# [Task details]
Find the line with "-- ==== Sys2Proof/Machine/Step.lean" in the entries below, then reproduce it and every line after it down to and including the line with "its meaning. -/", exactly.

# [Data extract]
━━━━━━━━━━━━━━━━━━━━━━━━━━━━━━
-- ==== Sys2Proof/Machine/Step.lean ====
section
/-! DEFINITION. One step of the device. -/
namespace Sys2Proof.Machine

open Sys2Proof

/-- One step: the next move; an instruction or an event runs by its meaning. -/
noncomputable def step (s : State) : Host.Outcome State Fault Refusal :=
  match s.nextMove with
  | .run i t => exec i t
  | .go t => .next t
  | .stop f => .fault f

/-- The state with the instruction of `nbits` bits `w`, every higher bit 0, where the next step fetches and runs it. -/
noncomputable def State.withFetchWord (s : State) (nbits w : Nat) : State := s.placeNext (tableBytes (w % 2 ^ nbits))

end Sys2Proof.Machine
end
━━━━━━━━━━━━━━━━━━━━━━━━━━━━━━
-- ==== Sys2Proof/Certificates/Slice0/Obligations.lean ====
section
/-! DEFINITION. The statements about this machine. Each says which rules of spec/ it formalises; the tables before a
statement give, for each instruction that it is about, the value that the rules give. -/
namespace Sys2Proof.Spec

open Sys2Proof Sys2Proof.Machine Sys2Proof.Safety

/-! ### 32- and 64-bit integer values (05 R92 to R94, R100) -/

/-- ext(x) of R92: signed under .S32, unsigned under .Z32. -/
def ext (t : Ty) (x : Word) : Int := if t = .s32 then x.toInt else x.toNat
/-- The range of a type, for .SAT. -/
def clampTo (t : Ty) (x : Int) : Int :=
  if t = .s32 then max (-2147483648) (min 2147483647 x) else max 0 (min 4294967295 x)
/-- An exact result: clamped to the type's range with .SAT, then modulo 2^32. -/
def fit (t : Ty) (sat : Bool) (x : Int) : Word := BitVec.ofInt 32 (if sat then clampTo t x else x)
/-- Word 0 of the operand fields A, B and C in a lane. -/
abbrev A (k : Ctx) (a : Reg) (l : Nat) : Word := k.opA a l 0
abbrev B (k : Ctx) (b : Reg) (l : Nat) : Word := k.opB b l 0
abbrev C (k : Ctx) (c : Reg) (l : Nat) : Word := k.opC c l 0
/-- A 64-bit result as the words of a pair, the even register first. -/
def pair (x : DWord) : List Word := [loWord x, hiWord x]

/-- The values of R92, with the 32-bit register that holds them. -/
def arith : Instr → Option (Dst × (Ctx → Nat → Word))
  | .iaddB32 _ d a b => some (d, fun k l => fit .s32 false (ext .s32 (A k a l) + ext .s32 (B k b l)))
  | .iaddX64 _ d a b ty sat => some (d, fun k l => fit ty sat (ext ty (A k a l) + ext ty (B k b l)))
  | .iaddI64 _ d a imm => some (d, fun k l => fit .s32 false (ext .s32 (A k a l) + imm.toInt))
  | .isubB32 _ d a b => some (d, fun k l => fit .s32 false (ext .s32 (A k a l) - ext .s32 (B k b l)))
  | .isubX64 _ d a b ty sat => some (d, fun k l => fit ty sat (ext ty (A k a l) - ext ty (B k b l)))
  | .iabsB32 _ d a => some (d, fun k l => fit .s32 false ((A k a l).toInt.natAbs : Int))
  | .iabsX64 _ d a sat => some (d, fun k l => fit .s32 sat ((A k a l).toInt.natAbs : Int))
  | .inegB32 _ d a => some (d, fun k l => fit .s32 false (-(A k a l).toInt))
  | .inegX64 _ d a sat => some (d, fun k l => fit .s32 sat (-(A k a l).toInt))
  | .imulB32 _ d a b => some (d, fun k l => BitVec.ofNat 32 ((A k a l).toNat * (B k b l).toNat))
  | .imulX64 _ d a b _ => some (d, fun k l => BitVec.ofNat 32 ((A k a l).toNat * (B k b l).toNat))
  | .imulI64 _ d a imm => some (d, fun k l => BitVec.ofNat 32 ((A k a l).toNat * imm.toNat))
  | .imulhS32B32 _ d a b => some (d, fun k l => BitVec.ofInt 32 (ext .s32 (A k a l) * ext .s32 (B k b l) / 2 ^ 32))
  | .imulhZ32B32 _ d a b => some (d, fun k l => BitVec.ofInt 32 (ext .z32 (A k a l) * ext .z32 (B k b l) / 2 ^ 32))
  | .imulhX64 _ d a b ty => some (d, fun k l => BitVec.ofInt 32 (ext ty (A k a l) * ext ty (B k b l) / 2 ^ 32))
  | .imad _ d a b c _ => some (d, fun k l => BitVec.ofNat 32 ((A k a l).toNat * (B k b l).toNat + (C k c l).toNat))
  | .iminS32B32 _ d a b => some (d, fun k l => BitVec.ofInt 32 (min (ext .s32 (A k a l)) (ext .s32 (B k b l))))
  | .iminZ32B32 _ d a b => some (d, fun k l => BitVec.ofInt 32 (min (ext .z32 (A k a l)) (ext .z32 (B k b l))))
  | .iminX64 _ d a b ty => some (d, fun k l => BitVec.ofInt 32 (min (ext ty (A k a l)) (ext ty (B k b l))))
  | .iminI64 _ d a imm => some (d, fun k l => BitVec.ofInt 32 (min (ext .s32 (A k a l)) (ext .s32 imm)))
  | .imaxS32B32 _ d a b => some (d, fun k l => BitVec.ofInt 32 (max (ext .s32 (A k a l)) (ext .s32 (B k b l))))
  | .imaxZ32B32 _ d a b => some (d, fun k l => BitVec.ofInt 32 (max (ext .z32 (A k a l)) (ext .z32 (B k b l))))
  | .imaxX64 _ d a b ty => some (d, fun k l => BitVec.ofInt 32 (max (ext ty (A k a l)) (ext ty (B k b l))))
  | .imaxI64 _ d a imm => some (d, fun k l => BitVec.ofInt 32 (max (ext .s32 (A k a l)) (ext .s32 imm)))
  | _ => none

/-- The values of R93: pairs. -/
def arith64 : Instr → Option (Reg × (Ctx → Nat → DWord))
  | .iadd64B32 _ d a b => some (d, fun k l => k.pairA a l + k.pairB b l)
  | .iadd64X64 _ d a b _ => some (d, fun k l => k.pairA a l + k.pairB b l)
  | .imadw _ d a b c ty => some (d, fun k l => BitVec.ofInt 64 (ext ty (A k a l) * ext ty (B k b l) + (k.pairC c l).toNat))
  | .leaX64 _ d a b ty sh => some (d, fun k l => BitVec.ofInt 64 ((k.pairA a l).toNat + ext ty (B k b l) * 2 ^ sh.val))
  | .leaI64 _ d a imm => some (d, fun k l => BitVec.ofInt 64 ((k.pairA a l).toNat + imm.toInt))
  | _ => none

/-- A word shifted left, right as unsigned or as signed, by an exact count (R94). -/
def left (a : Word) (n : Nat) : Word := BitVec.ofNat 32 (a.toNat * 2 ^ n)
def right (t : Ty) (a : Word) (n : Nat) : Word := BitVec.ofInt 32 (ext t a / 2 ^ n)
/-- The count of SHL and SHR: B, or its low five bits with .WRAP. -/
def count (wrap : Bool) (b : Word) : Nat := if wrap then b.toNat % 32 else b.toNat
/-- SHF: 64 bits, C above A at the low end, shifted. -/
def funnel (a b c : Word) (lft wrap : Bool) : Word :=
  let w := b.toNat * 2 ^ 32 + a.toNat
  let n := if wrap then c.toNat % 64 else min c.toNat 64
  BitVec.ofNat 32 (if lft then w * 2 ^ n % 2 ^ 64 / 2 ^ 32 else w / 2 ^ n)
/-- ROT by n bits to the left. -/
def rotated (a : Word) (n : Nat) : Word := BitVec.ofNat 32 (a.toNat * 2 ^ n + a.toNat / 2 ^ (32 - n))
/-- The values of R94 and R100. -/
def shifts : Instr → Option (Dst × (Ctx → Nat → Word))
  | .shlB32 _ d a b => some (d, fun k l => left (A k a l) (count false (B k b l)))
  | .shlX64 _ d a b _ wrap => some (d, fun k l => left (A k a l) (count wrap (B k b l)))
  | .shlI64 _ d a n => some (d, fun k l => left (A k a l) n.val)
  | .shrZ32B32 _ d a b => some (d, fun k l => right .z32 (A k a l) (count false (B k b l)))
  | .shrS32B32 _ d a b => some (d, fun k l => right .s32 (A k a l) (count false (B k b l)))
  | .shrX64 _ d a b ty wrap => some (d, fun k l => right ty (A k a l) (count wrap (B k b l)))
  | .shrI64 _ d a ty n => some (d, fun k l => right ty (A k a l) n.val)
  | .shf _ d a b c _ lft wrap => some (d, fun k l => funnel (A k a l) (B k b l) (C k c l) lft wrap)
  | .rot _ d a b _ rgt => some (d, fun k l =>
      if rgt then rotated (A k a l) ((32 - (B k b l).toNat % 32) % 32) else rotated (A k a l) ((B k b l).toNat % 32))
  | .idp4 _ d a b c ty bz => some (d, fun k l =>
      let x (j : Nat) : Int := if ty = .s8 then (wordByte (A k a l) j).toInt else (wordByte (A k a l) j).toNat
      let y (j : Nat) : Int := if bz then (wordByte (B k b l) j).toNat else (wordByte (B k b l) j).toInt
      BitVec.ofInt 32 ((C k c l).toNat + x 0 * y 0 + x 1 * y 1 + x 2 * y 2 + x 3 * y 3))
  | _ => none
━━━━━━━━━━━━━━━━━━━━━━━━━━━━━━
# [Output]
-- ==== Sys2Proof/Machine/Step.lean ====
section
/-! DEFINITION. One step of the device. -/
namespace Sys2Proof.Machine

open Sys2Proof

/-- One step: the next move; an instruction or an event runs by its meaning. -/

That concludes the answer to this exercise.